Prompt >>
Your task is to find every line in the records that holds the string "slotInUse" and copy it.

# # #

/-- The lowest stream slot of a partition that is not free (check 8). -/
def State.slotInUse (s : State) (p : Nat) : Option Nat :=
  (List.range 16).find? fun k => (s.stream? k).any fun x => x.part == p

/-- Shows which keys are held. -/
def State.showKeys (s : State) : State :=
  s.setFlds Reg.secKeys [(F.SEC_KEYS_MK_VALID, b2n s.sec.mkey.isSome), (F.SEC_KEYS_CK_VALID, maskOf (s.sec.ckeys.map (·.1)))]

/-- The effect of a KEY_LOAD that has passed its checks. -/
def State.keySet (s : State) (b : Barge) (key : List Byte) : State :=
  let t := match b.f 32 32 with
    | 1 => (s.modSec fun x => { x with mkey := some key }).setFld Reg.secKeys F.SEC_KEYS_MK_GEN
        (s.fld Reg.secKeys F.SEC_KEYS_MK_GEN + 1)
    | 2 => s.modSec fun x => { x with ckeys := spPut b.part key x.ckeys }
    | 3 => s.modSec fun x => { x with ckeys := spDel b.part x.ckeys }
    | _ => s.modSec fun x => { x with mkey := none }
  t.showKeys

/-- KEY_LOAD of one KIND. A field or KIND that fails checks 1 and 2 is refused whichever row runs it. -/
def State.keyRow (s : State) (c q kind : Nat) : Res State :=
  s.work c q [0x802] fun b t =>
    let fails := (firstFail ((t.keyChecks b).take 2)).isSome
    if b.f 32 32 ≠ kind ∧ !fails then t
    else t.checked b (t.keyChecks b) fun t =>
      match t.keyOf b with
      | none => t.authFailed b 0
      | some key =>
        let t := t.takeNonce b
        let busy := if kind = 2 ∨ kind = 3 then t.slotInUse b.part else none
        t.checked b [(busy.isSome, 0x0825, busy.getD 0)] fun t => (t.keySet b key).finish b.canal b.seq St.done 0 0

def execKeyLoadMk (c : Fin 256) (q : Nat) (s : State) : Res State := s.keyRow c.val q 1

def execKeyLoadCk (c : Fin 256) (q : Nat) (s : State) : Res State := s.keyRow c.val q 2

def execKeyClearCk (c : Fin 256) (q : Nat) (s : State) : Res State := s.keyRow c.val q 3

def execKeyClearMk (c : Fin 256) (q : Nat) (s : State) : Res State := s.keyRow c.val q 4

/-! ### ATTEST (R614) -/

/-- Bytes 0 to 255 of the report of Table 21-7. -/
def State.attestHead (s : State) (b : Barge) : List Byte :=
  let p := b.part
  bytesLE 4 0x4B417474 ++ bytesLE 2 1 ++ bytesLE 1 p ++
    bytesLE 1 (b2n s.approved + 2 * s.fld Reg.failopStatus F.FAILOP_STATUS_SPLIT) ++ bytesLE 8 0 ++ sliceB b.bytes 64 32 ++
    bytesLE 8 s.now ++ bytesLE 16 (s.roastWhole 0) ++ bytesLE 16 (s.roastWhole 1) ++ bytesLE 8 (s.reg (Reg.basisDigest p)) ++
    bytesLE 8 (s.reg Reg.mapDigest) ++ bytesLE 8 s.log.epoch ++
    bytesLE 8 (s.svnFloor + s.fld (Reg.partState p) F.PART_STATE_INCARNATION * 2 ^ 32) ++ bytesLE 8 (s.reg Reg.secStatus) ++
    bytesLE 8 (s.reg (Reg.fabricJob p) % 2 ^ 32 + s.fld Reg.fabricNode F.FABRIC_NODE_NODE_ID * 2 ^ 32) ++
    List.replicate 120 0

/-- The report with the signatures that AFLAGS asks for. -/
def State.attestReport (s : State) (b : Barge) : List Byte :=
  let head := s.attestHead b
  let sig := fun (on ml : Bool) (n : Nat) => (List.range n).map fun i => if on then Config.signByte ml head i else 0
  head ++ sig (bitOf (b.f 44 44) 0) false 96 ++ sig (bitOf (b.f 44 44) 1) true 4627 ++ List.replicate 13 0

/-- ATTEST. (DEDUCED, log entry 54.) -/
def execAttest (c : Fin 256) (q : Nat) (x : Contest) (s : State) : Res State :=
  s.work c.val q [0x803] fun b t =>
    let base := b.f 39 32
    let n := b.f 43 40
    let af := b.f 44 44
    let fault := if n < 4992 then some base else t.bufferFault b.part base n 128
    t.checked b [(!b.reservedZero [(127, 96), (63, 45)], St.malformed, 0), (decide (af = 0 ∨ 4 ≤ af), 0x0821, 0),
      (fault.isSome, 0x0822, fault.getD 0), (t.secError || t.sec.dusShut, 0x0820, 0)] fun t =>
      ((t.execContest b (t.touches b.part base 4992 true) x).storeLocal t.maps b.part base (t.attestReport b)).finish b.canal b.seq St.done 4992 0

/-! ### Roasts (R609, R610, R597) -/

/-- A roast image with a valid header (Table 21-3); none for one whose header breaks it. -/
def roastOf (img : List Byte) : Option Roast :=
  let f := fieldB img
  let ok := f 3 0 == 0x4B526F61 && f 5 4 == 1 && decide (f 7 6 < 2) && decide (f 16 16 ≤ 64) && decide (f 24 24 < 4) &&
    zeroB img 23 17 && zeroB img 31 25 && zeroB img 4095 48 && f 39 32 == img.length && decide (4096 ≤ f 47 40) &&
    f 47 40 + 4723 == img.length
  if ok then some ⟨f 13 8 + digest64 img * 2 ^ 64, f 16 16, f 15 14, f 24 24, bitOf (f 7 6) 0⟩ else none

/-- What makes a roast not authentic: bit 0 ECDSA, bit 1 ML-DSA, bit 2 its header or a revoked KEYSET.
(DEDUCED, log entry 54.) -/
def State.roastFault (s : State) (img : List Byte) : Nat :=
  let header := match roastOf img with
    | none => true
    | some r => bitOf (s.fld Reg.secFuse F.SEC_FUSE_KEYSET_REVOKED) r.keyset
  b2n (!Config.ecdsaOk img) + 2 * b2n (!Config.mldsaOk img) + 4 * b2n header

/-- Empties the staging slot of a P-die's flash, or fills it. -/
def State.setStaged (s : State) (k : Nat) (r : Option Roast) : State :=
  s.setFlash k (setFlashSlot (s.flashOf k) (1 - (s.flashOf k).sel) r)

/-- The staged roast of a P-die. -/
def State.staged (s : State) (k : Nat) : Option Roast := flashSlot (s.flashOf k) (1 - (s.flashOf k).sel)

/-- Check 1 of Table 21-4. -/
def Barge.stageShape (b : Barge) : Bool := b.reservedZero [(127, 57), (39, 34)] && (b.f 32 32 == 1 || b.f 32 32 == 2)

/-- Checks 1 to 5 of a STAGE. -/
def State.stageChecks (s : State) (b : Barge) : List (Bool × Nat × Nat) :=
  let (p, base, n) := (b.f 33 33, b.f 47 40, b.f 55 48)
  let bad := if base < 2 ^ 32 then some base
    else match s.rangeFault s.maps p false base n with
      | some a => some a
      | none => s.localPoison s.maps p base n
  [(!b.stageShape, St.malformed, 0),
    (!(decide (p < 8) && s.live p) || base % 128 != 0 || n % 128 != 0 || decide (n < 8192 ∨ 2 ^ 24 < n) || b.f 56 56 != 0,
      0x0821, 0),
    (bad.isSome, 0x0822, bad.getD 0), (s.secError, 0x0820, 0),
    (decide (2 ≤ s.fld Reg.failopStatus F.FAILOP_STATUS_STANDBY), St.noResource, 0)]

/-- Checks 6 to 8 of a STAGE, and the roast written to the staging slot. (DEDUCED, log entry 54.) -/
def State.stageImage (s : State) (b : Barge) : State :=
  let img := s.localBytes s.maps (b.f 33 33) (b.f 47 40) (b.f 55 48)
  let fault := s.roastFault img
  match roastOf img with
  | some r =>
    if fault ≠ 0 then s.authFailed b fault
    else if r.svn < s.svnFloor then s.finish b.canal b.seq 0x0823 r.svn s.svnFloor
    else if s.approved && !r.approved then s.finish b.canal b.seq 0x0802 0 0
    else (s.setStaged (1 - s.activePdie) (some r)).finish b.canal b.seq St.done (r.version / 2 ^ 64) 0
  | none => s.authFailed b fault

/-- ROAST_STAGE, OP 0x01 STAGE. Whatever the outcome, the roast staged before is gone. -/
def execRoastStage (c : Fin 256) (q : Nat) (errs : List (Nat × Ecc)) (x : Contest) (s : State) : Res State :=
  s.work c.val q [0x804] fun b t =>
    if b.f 32 32 = 2 ∧ b.stageShape then t
    else
      let t := if b.f 32 32 = 1 then t.setStaged (1 - t.activePdie) none else t
      let t := if (firstFail ((t.stageChecks b).take 2)).isSome then t else (t.execContest b (t.touches (b.f 33 33) (b.f 47 40) (b.f 55 48) false) x).meetAll errs
      t.checked b (t.stageChecks b) fun t => t.stageImage b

# # #

Reply >>
def State.slotInUse (s : State) (p : Nat) : Option Nat :=
        let busy := if kind = 2 ∨ kind = 3 then t.slotInUse b.part else none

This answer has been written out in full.